**Dataset entries**
□ □ □ □

/-- Write the launch mask of every tile and bobbin of a panel (R347). -/
def State.setLaunchMask (p : Nat) (m : BitVec 512) (s : State) : State :=
  (s.tilesOf p).foldl (fun s t =>
    (List.range s.tiers).foldl (fun s k => s.updBob (bobAt k t) (fun b => { b with launchMask := m }))
      (s.updTile t (fun x => { x with launchMask := m }))) s

/-- Give the panel's tiles and bobbins a slot mask to apply (R55, R124, R352); one that comes before cycle 0 goes to the launch mask as well,
which would replace it (R347). -/
def State.midMask (p : Nat) (r : Run) (m : BitVec 512) (s : State) : State :=
  (s.tilesOf p).foldl (fun s t => s.updTile t (fun x => { x with maskIn := some (s.clk.edge, m) }))
    (if r.startIn = 0 then s else s.setLaunchMask p m)

/-- MASK_MESSAGE: a launch mask, or a mid-step mask for the running step, which goes to the panel's tiles and bobbins (R347, R352). -/
def execMaskMessage (panel : Nat) (s : State) : Host.Outcome State Fault Refusal :=
  .next (s.takeMsg panel 5 (fun k s =>
    let m := BitVec.ofNat 512 (leAt k.payload 16 64)
    if msgPart k.payload = 0xFF then
      (match (s.panel panel).run with
        | some r => if r.q = msgQ k.payload then s.midMask panel r m else s
        | none => s)
    else s.intoLaunch panel (msgQ k.payload) (fun l => { l with mask := some m })))

/-- STEP_INPUT_DEADLINE: at L − TABLE_ST a launch whose inputs are incomplete is refused with 0x0C0C (R346). -/
def execStepInputDeadline (panel q : Nat) (s : State) : Host.Outcome State Fault Refusal :=
  .next (match (s.serve panel).launches.find? (fun l => l.q = q) with
    | none => s
    | some l =>
      if reached s.now (l.l - BitVec.ofNat 64 (s.rd Reg.GSE_CTL_TABLE_ST)) && !l.complete (s.tpp panel) then
        (s.logN St.INPUT_LATE (some panel) q 0).refuseLaunch panel q St.INPUT_LATE
      else s)

/-! ## The launch (R28, R29, R187, R316, R323, R395, R487) -/

/-- Why a launch whose stitch is reached is refused. -/
def State.launchRefusal (s : State) (p : Nat) (l : Launch) : Code :=
  let pst := s.pst p
  let old : Bool := s.wst p = WS.refit && l.gen = s.rd (Reg.PNL_WGT_GEN_GEN p)
  if (s.panel p).run.isSome then St.STEP_OVERLAP
  else if s.bit (Reg.DBG_PNL_STAT_HALTED p) then St.DBG_HALTED_LAUNCH
  else if s.mapped p && s.tws = TW.fenced then St.TWIN_HEARTBEAT_LOST
  else if pst = PS.draining && stDiff (s.panel p).stopAt l.at_ ≥ 0 then St.PANEL_NOT_RUNNING
  else if pst ≠ PS.running && pst ≠ PS.draining then St.PANEL_NOT_RUNNING
  else if s.wst p ≠ WS.ready && !old then St.WEIGHTS_NOT_READY
  else if s.rd (Reg.PNL_STEP_COUNT p) = 2 ^ 48 - 1 then St.STEP_COUNTER_LIMIT
  else if s.unlocked p then St.STITCH_UNLOCKED
  else if !l.complete (s.tpp p) then St.INPUT_LATE
  else match s.pattern? p l.handle with
    | some pat => if l.entry < pat.entries.length then St.OK else St.PAT_HANDLE
    | none => St.PAT_HANDLE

□ □ □ □

**Exercise requirements**
Nothing but an exact copy of the lines from the start of the entries through the line containing "(s.updTile t (fun" belongs in the response.

**Exercise response**
/-- Write the launch mask of every tile and bobbin of a panel (R347). -/
def State.setLaunchMask (p : Nat) (m : BitVec 512) (s : State) : State :=
  (s.tilesOf p).foldl (fun s t =>
    (List.range s.tiers).foldl (fun s k => s.updBob (bobAt k t) (fun b => { b with launchMask := m }))
      (s.updTile t (fun x => { x with launchMask := m }))) s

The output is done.